J’ai peu de chose à ajouter à ce que dit Monsieur Dupraz… aujourd’hui! La différence, c’est qu’il a été plus «naïf» que nous. En 1997, nous étions une petite poignée à vouloir soumettre au peuple, par référendum, le train de lois qui ont conduit au démantèlement des PTT et à la situation détestable décrite par de nombreux orateurs. […]

Dans un communiqué du mois dernier de votre département, Monsieur le conseiller fédéral Leuenberger, on se félicite de ce que la Poste continuerait «d’assurer un service universel de qualité à des prix raisonnables en exploitant dans ce but un réseau d’offices de poste couvrant l’ensemble du territoire». Ce qui a été dit ici démontre que votre discours: «Circulez, il n’y rien à voir, tout est pour le mieux…», ne correspond pas à la réalité.

Chacun sait que la Poste est sur les rails d’une privatisation qui péjore les prestations à la population, allonge les files d’attente aux guichets, s’accompagne de fermetures de bureaux de poste avec leurs effets négatifs sur le tissu social dans les quartiers et les villages – suscitant les vives protestations, évoquées ici, aux quatre coins du pays, et qu’elle est accompagnée de suppressions d’emplois et d’une insupportable dégradation des conditions de travail pour le personnel.

Pierre-Yves Maillard a fait une démonstration intéressante de l’absurdité, sur le plan économique immédiat, d’un certain nombre de mesures.

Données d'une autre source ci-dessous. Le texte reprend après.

-- ==== Sys2Proof/Machine/Cmp.lean ====
section
/-! DEFINITION. Inline compression and encryption (chapter 10): chunks (R222 to R228, R234), unit faults (R236), key loads and
key-encryption keys (R229 to R231). -/

namespace Sys2Proof.Machine

namespace State

/-- Steps a 64-bit counter by `n`. -/
def addPair (s : State) (lo hi : Fld) (n : Nat) : State := s.setPair lo hi ((s.pair lo hi + n) % 2 ^ 64)

/-! ### A WRITE (R222 to R224) -/

/-- After the last chunk of a compressed stream the operation is cut anew for the bytes there are; a piece that has its data stays. -/
def recut (s : State) (je : Nat) : State :=
  match s.op? je with
  | none => s
  | some o =>
    match o.x with
    | none => s
    | some x =>
      let n := x.s1.length
      if x.c.gcount ≤ n then s else
      let s := s.modOp je fun o => { o with cut := spanSpec x.c.gaddr n o.cut.u }
      match o.cur with
      | none => s
      | some (a, e) =>
        if pieceReady o a e then s
        else ((s.dequeueOp je o.port).modOp je fun o => { o with cur := none, pos := a - o.cut.base }).goOn je

/-- One segment of a WRITE is compressed (R223): the block's bits are packed, and the last block is padded to a byte and, with ENC, to a
data unit (R224). The stream is cut off at GCOUNT bytes, and ends there once it has more. -/
def compress (s : State) (je : Nat) (x : CcdX) : Option State :=
  let lo := 16384 * x.segs
  let n := min 16384 (x.c.count - lo)
  if x.end1 ∨ n = 0 ∨ x.s0.length < lo + n then none else
  let fin := decide (lo + n = x.c.count)
  let hist := (x.s0.take lo).drop (lo - 32768)
  let r := deflateSeg (s.f Fld.cmpFuCfg_strategy) (8 * x.s1.length + x.bitsLeft.length) fin hist ((x.s0.drop lo).take n)
  let bs := x.bitsLeft ++ r.1
  let bs := if fin then bs ++ List.replicate ((8 - bs.length % 8) % 8) false else bs
  let pb := packBits (bs.length / 8) bs
  let body := x.s1 ++ pb.1
  let du := duBytes x.c
  let out := if fin ∧ x.c.enc then body ++ List.replicate ((du - body.length % du) % du) 0 else body
  let more := decide (x.c.gcount < out.length) || (!fin && decide (x.c.gcount ≤ out.length))
  let s := s.addPair Fld.cmpFuBytesLo_bytes Fld.cmpFuBytesHi_bytes n
  let s := if r.2 then s.incF Fld.cmpXformCnt_stored else s
  let s := s.modX je fun x => { x with
    segs := x.segs + 1, segEnds := x.segEnds ++ [body.length + if pb.2.isEmpty then 0 else 1]
    bitsLeft := pb.2, end1 := fin || more, excess := more, s1 := out.take x.c.gcount }
  let s := s.flowWrite je
  some (if fin then s.recut je else s)

/-- One data unit of a WRITE is encrypted (R227). -/
def encrypt (s : State) (je : Nat) (x : CcdX) : Option State :=
  let du := duBytes x.c
  let k := x.s2.length / du
  if x.s1.length < du * (k + 1) then none else
  let out := x.s2 ++ xts true (s.slot x.c.keyslot).key (x.c.lbn + k) ((x.s1.drop (du * k)).take du)
  let s := s.addPair Fld.cmpCuBytesLo_bytes Fld.cmpCuBytesHi_bytes du
  let s := s.modX je fun x => { x with s2 := out, keyUse := !(x.end1 && out.length == x.s1.length) }
  some (s.flowWrite je)

/-! ### A READ (R225, R226, R228) -/

/-- A READ whose pieces are over ends once its transforms have no work left, or at an error. -/
def finishRead (s : State) (je : Nat) : State :=
  match s.op? je with
  | some o =>
    match o.x with
    | some x => if !o.done && o.cur.isNone && o.stop && (!chunksLeft x || (s.entry je).err != 0) then s.farEnd je else s
    | none => s
  | none => s

/-- No further piece of a READ opens; one that is open finishes. -/
def stopRead (s : State) (je : Nat) : State :=
  match s.op? je with
  | none => s
  | some o =>
    let s := s.modOp je fun o => { o with stop := true }
    if o.cur.isNone ∨ s.pieceOpen je o then s else (s.dequeueOp je o.port).modOp je fun o => { o with cur := none }

/-- One data unit of a READ is decrypted. -/
def decrypt (s : State) (je : Nat) (x : CcdX) : Option State :=
  let du := duBytes x.c
  let k := x.s1.length / du
  if x.end2 ∨ x.s0.length < du * (k + 1) then none else
  let out := x.s1 ++ xts false (s.slot x.c.keyslot).key (x.c.lbn + k) ((x.s0.drop (du * k)).take du)
  let s := s.addPair Fld.cmpCuBytesLo_bytes Fld.cmpCuBytesHi_bytes du
  let s := s.modX je fun x => { x with
    s1 := out, s2 := if x.c.cmp then x.s2 else out, keyUse := !decide (devLen x.c ≤ out.length) }
  some ((s.pushHost je).finishRead je)

/-- The final block of a READ's stream ends before byte `n + 1` of it: the length is incorrect where GCOUNT is more (R137). -/
def streamEnds (s : State) (je n : Nat) : State := s.modX je fun x => { x with endShort := x.endShort || decide (n < x.c.gcount) }

/-- The end of a READ's stream, with the DETAIL of Table 10.1 for an error. -/
def endStream (s : State) (je : Nat) (code : Nat) (excess : Bool) : State :=
  let s := s.modX je fun x => { x with end2 := true, excess := excess }
  let s := if code = 0 then s
    else ((s.modEntry je fun e => { e with err := 9 }).modX je fun x => { x with detail := code }).incF Fld.cmpXformCnt_data_err
  (s.stopRead je).finishRead je

/-- One chunk of a READ is decompressed (R225, R234): at most 4,096 more bytes of the stream and 16,384 bytes of output. -/
def decompress (s : State) (je : Nat) (o : Op) (x : CcdX) : Option State :=
  let n := min x.s1.length (x.segs + 4096)
  let last := o.cur.isNone && o.stop && allDecrypted x
  if x.end2 ∨ (n = x.segs ∧ !last) then none else
  let r := inflate (x.s1.take n)
  let all := r.out
  let out := all.take (min x.c.count (x.s2.length + 16384))
  let s := s.addPair Fld.cmpFuBytesLo_bytes Fld.cmpFuBytesHi_bytes (out.length - x.s2.length)
  let left := decide (out.length < min x.c.count all.length)
  let s := (s.modX je fun x => { x with s2 := out, segs := if left then x.segs else n }).pushHost je
  some <|
    if (s.entry je).err ≠ 0 then (s.modX je fun x => { x with end2 := true }).finishRead je
    else if left then s
    else if x.c.count < all.length then s.endStream je 0 true
    else match r with
      | .err code _ => s.endStream je code false
      | .done _ rest => (s.streamEnds je (ceilDiv (8 * n - rest.length) 8)).endStream je 0 false
      | .more _ =>
        if last ∧ n = x.s1.length then s.endStream je (if x.c.gcount ≤ x.s1.length then 6 else 0) false
        else s

/-! ### Chunks and unit faults -/


/-- The result of a chunk on a unit. -/
def chunk (s : State) (je u : Nat) (o : Op) (x : CcdX) : Option State :=
  if u < 8 then
    (if !x.c.cmp then none else if x.c.op = 2 then s.compress je x else if x.c.op = 1 then s.decompress je o x else none)
  else
    (if !x.c.enc then none else if x.c.op = 2 then s.encrypt je x else if x.c.op = 1 then s.decrypt je x else none)

/-- Notes the units on which the chunk of a group failed. -/
def setBad (s : State) (je u : Nat) (us : List Nat) : State := s.modX je fun x => if u < 8 then { x with bad := us } else { x with cbad := us }

/-- A unit's chunk is over, and the unit falls free. -/
def unitFree (s : State) (u : Nat) : State := { s with cmp := { s.cmp with busy := FMap.del u s.cmp.busy } }

/-- A unit fails a check: the third chunk within one second retires it, and the last unit of a kind is fatal (R236). -/
def unitFails (s : State) (u : Nat) : State :=
  let recent := s.cmp.fails.filter fun p => s.ts < p.2 + 100000000
  let n := (recent.filter fun p => p.1 == u).length
  let s : State := { s with cmp := { s.cmp with fails := recent ++ [(u, s.ts)] } }
  if n < 2 then s else
  let s : State := { s with cmp := { s.cmp with retired := s.cmp.retired ++ [u] } }
  let s := (s.incF Fld.cmpUnitErr_retired).raise 0x102 u
  if (List.range 8).all fun k => s.unitGone (u / 8 * 8 + k) then s.raise 0x103 u else s

end State

/-- The checker group of a transform unit (Table 13.6). -/
def unitGroup (u : Nat) : Nat := if u < 8 then 7 else 8

namespace State

/-- A check of a unit fails during a chunk of a CCD (R236): the chunk runs again on another unit, and the third failed run ends the CCD with
POISONED. A chunk that fails again on the unit is one chunk of the three. -/
def chunkFails (s : State) (j u : Nat) (x : CcdX) : State :=
  let us := badOf x u ++ [u]
  let s := (s.exUse (unitGroup u)).setBad j u (if us.length < 3 then us else [])
  let s := if us.length < 3 then s
    else ((s.poisonOp j).incF Fld.cmpUnitErr_failed).raise 0x101 u (some (s.entry j).inst) (some j)
  if (badOf x u).contains u then s else s.unitFails u

/-- A chunk of a CCD ends on a unit without a failed check, and its output crosses to the Landing pool. -/
def chunkPasses (s : State) (j u : Nat) (o : Op) (x : CcdX) : State :=
  let s := if (badOf x u).isEmpty then s
    else ((s.setBad j u []).incF Fld.cmpUnitErr_rerun).raise 0x100 u (some (s.entry j).inst) (some j)
  let was (x : CcdX) : Nat := x.s1.length + x.s2.length
  match s.chunk j u o x with
  | some t =>
    let n := match (t.op? j).bind (·.x) with | some y => was y - was x | none => 0
    let e := s.entry j
    t.addBlock (hubUnit u) hubLanding e.cls u n (.op j)
  | none => s

/-- The chunk of a CCD that a unit runs ends, with a failed check or without; the unit falls free and serves the next. The chunk of an operation
that has ended is discarded (R235). -/
def endChunk (s : State) (j u : Nat) (failed : Bool) : State :=
  match FMap.find u s.cmp.busy with
  | none => s
  | some (k, n) =>
    if k ≠ j then s else
    let s := s.unitFree u
    match s.op? j with
    | none => s.serve
    | some o =>
      match o.x with
      | none => s.serve
      | some x =>
        (if (s.entry j).serial ≠ n ∨ o.done ∨ (s.entry j).err ≠ 0 then s
         else if failed ∨ s.exOn (unitGroup u) then s.chunkFails j u x
         else s.chunkPasses j u o x).serve

end State

/-- CHUNK_DONE (R223 to R228, R234, R236): a chunk of a CCD ends on a unit (FUn: n, CUn: 8 + n); under an exercise of the unit's checkers
its check fails (R284). -/
def execChunkDone (je : Fin 4194304) (unit : Fin 16) (s : State) : Host.Outcome State Fault Refusal :=
  let s := s.start
  .next <| if s.works then s.endChunk je.val unit.val false else s

/-- CHUNK_CHECK_FAIL (R236): a check of a unit fails during a chunk. -/
def execChunkCheckFail (je : Fin 4194304) (unit : Fin 16) (s : State) : Host.Outcome State Fault Refusal :=
  let s := s.start
  .next <| if s.works then s.endChunk je.val unit.val true else s

namespace State

/-! ### Keys (R229 to R231) -/

/-- A running key load of a mailbox. -/
def mbox (s : State) (i : Nat) : Option Mbox := FMap.find i s.cmp.mboxes

/-- A key command of mailbox `i` ends with a RESULT, and a TSTAT for HOST_ERR. -/
def keyResult (s : State) (i r tstat : Nat) : State :=
  let s := (s.setF Fld.cmpKldStat_busy 0 i).setF Fld.cmpKldStat_result r i
  let s := if r = 6 then s.setF Fld.cmpKldStat_tstat tstat i else s
  { s with cmp := { s.cmp with mboxes := FMap.del i s.cmp.mboxes } }

/-- A failed load leaves its slot as it was. -/
def keyFails (s : State) (i r tstat : Nat) : State :=
  match s.mbox i with
  | none => s
  | some m =>
    (s.modSlot m.slot fun k => if k.st = .loading then { k with st := if k.key.isEmpty then .empty else .valid } else k).keyResult i r tstat

/-- Step 5 of Table 10.2: the MRD of a key load, which holds a grain of the C3 K floor until its completion has been used (R209); it waits
while no tag or no grain can be had (R55). -/
def keyIssue (s : State) (i : Nat) : State :=
  let a := 128 * s.f Fld.cmpKldAddrLo_addr_lo i + 2 ^ 32 * s.f Fld.cmpKldAddrHi_addr_hi i
  match s.takeHold i 11 1 with
  | none => s
  | some h =>
    let r := s.instRead i 3 a 72 (.key i)
    match r.1 with
    | .sent => { r.2 with cmp := { r.2.cmp with mboxes := FMap.upd i (fun m => { m with hold := h }) r.2.cmp.mboxes } }
    | .refused => r.2.keyFails i 6 2
    | .full => s

/-- Steps 2 to 5 of Table 10.2 for LOAD (`load`), or 2 to 4 for CLEAR, by an identity. -/
def keyGo (s : State) (i k ident : Nat) (load : Bool) : State :=
  if !s.owns i 2 k then s.keyResult i 3 0
  else if s.slotUsers k ≠ 0 ∨ (s.slot k).st = .loading then s.keyResult i 4 0
  else if !load then (s.modSlot k fun _ => {}).keyResult i 1 0
  else match FMap.find i s.cmp.keks with
    | none => s.keyResult i 5 0
    | some kek =>
      let s := s.modSlot k fun x => { x with st := .loading }
      let s : State := { s with cmp := { s.cmp with mboxes := FMap.put i { slot := k, ident := ident, kek := kek } s.cmp.mboxes } }
      s.keyIssue i

/-- A key command that starts: step 1 of Table 10.2, and the steps after it where G_KEY lets it pass. -/
def keyCommand (s : State) (i k ident : Nat) (load : Bool) : State :=
  if s.fb Fld.cmpKldStat_busy i then s.setF Fld.cmpKldStat_overrun 1 i else
  let s := (s.setF Fld.cmpKldStat_slot k i).setF Fld.cmpKldStat_busy 1 i
  let g := s.gateCheck gKey ident (128 * k) (128 * k + 127) false true
  if g.1 then g.2.keyGo i k ident load else g.2.keyResult i 2 0

/-- Steps 6 to 8 of Table 10.2; the gate is asked again at step 8 (R251). -/
def keyStep (s : State) (i : Nat) (m : Mbox) (st : Nat) (bs : List Byte) : State :=
  if st ≠ 0 then s.keyFails i 6 st
  else match keyUnwrap m.kek bs with
    | none => s.keyFails i 7 0
    | some key =>
      if key.take 32 = key.drop 32 then s.keyFails i 8 0
      else
        let g := s.gateCheck gKey m.ident (128 * m.slot) (128 * m.slot + 127) false true
        if g.1 then (g.2.modSlot m.slot fun _ => { st := .valid, key := key }).keyResult i 1 0
        else g.2.keyFails i 2 0

/-- A KEK command (R230): 1 sets it from the staged words, 2 clears it; every command clears the staging. -/
def kekCommand (s : State) (op i : Nat) : State :=
  if op ≠ 1 ∧ op ≠ 2 then s else
  let whole := (List.range 8).all fun k => (FMap.find k s.cmp.staged).isSome
  let bs := (List.range 8).flatMap fun k => natBytes 4 (FMap.get 0 k s.cmp.staged : Word).toNat
  let live := (s.inst i).st != .free
  let ok := live && (op == 2 || whole)
  let keks := if !ok then s.cmp.keks else if op = 1 then FMap.put i bs s.cmp.keks else FMap.del i s.cmp.keks
  let s : State := { s with cmp := { s.cmp with keks := keks, staged := [] } }
  (s.setF Fld.cmpKekStat_inst i).setF Fld.cmpKekStat_result (if !ok then 3 else op)

end State

/-- Whether the MRD of a key load is out. -/
def State.keyAsked (s : State) (i : Nat) : Bool :=
  [0, 1].any fun l => (s.link l).outst.any fun r => r.purpose == .key i

/-- KEY_UNWRAP (R231, steps 6 to 8): the wrapped key has come. A load whose MRD found no tag issues it. -/
def execKeyUnwrap (inst : Fin 256) (s : State) : Host.Outcome State Fault Refusal :=
  let s := s.start
  .next <|
    if !s.works then s else
    match s.mbox inst.val with
    | none => s
    | some m =>
      match m.got with
      | none => if s.keyAsked inst.val then s else s.keyIssue inst.val
      | some (st, bs) => s.keyStep inst.val m st bs

end Sys2Proof.Machine
end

Il parlait de leur caractère «ubuesque» et «irrationnel». Mais pourtant une explication rationnelle il y en a bien une! C’est que ce train de privatisations programmées se fait au profit de certains, au profit des actionnaires des multinationales et autres entreprises capitalistes, qui cherchent de nouveaux territoires pour faire des bénéfices juteux sur le dos du plus grand nombre, au mépris d’un terme et d’une réalité qui dérange tant le Conseil fédéral qu’on ne le trouve pas une fois dans son message: celui de «service public»!

Le grand coup en la matière a été porté en 1997 déjà en dépeçant l’entreprise des PTT qui faisait partie de notre patrimoine collectif, dépeçage en rondelles qui continue sous la houlette d’un Gygi qui tronçonne la Poste en multiples «centres de profits» et «entreprises» séparées. Ce mauvais coup, fait en trompant la prétendue «naïveté» de gens comme John Dupraz – qui s’en plaint aujourd’hui – a été imposé sans consulter le «peuple», pourtant censément souverain. Ceci en violant sciemment l’article 36 de la Constitution qui prévoyait que les bénéfices de la poste et des télécoms revenaient à la caisse fédérale.

J’en viens maintenant à l’initiative qui, comme l’ont dit ses tenants, est fort modeste quant à son propos et générale dans sa formulation, à tel point que le Conseil fédéral peut prétendre que ses buts sont déjà réalisés dans la loi et dans sa nouvelle ordonnance.

Elle a pourtant quelques mérites. L’un, bien sûr général, sera de donner la parole aux citoyen-ne-s pour qu’ils puissent exprimer dans les urnes comme ils l’ont fait contre la Loi sur le marché de l’électricité, leur opposition à ce cours néolibéral, au «tout-au-marché» que votre majorité impulse. Dans son message, le Conseil fédéral souligne paradoxalement lui aussi ce mérite de l’initiative en osant se plaindre qu’elle «équivaut à inscrire le monopole de la Poste dans la Constitution puisque l’expression ‘services réservés’ serait appelée à y figurer». De ce fait – dit le Conseil fédéral – «la compétence de supprimer purement et simplement le service réservé incomberait exclusivement au souverain.» Et vous vous en plaignez! ça vous dérange! Quel aveu de vos intentions et quelle invitation a contrario à soutenir l’initiative!

Encore un mot sur l’exégèse faite par le Conseil fédéral du texte de l’initiative qui stipule que les communes sont associées aux décisions relatives au réseau des offices de poste – non pas «consultées», mais «associées»! Cette revendication est si élémentaire et démocratique que le Conseil fédéral n’ose s’y opposer de front. Il contourne la difficulté en prétendant, au mépris du sens des mots, que cela ne donnerait aucun autre droit aux communes que celui d’être «entendu». Eh bien, là aussi c’est un motif de soutenir l’initiative.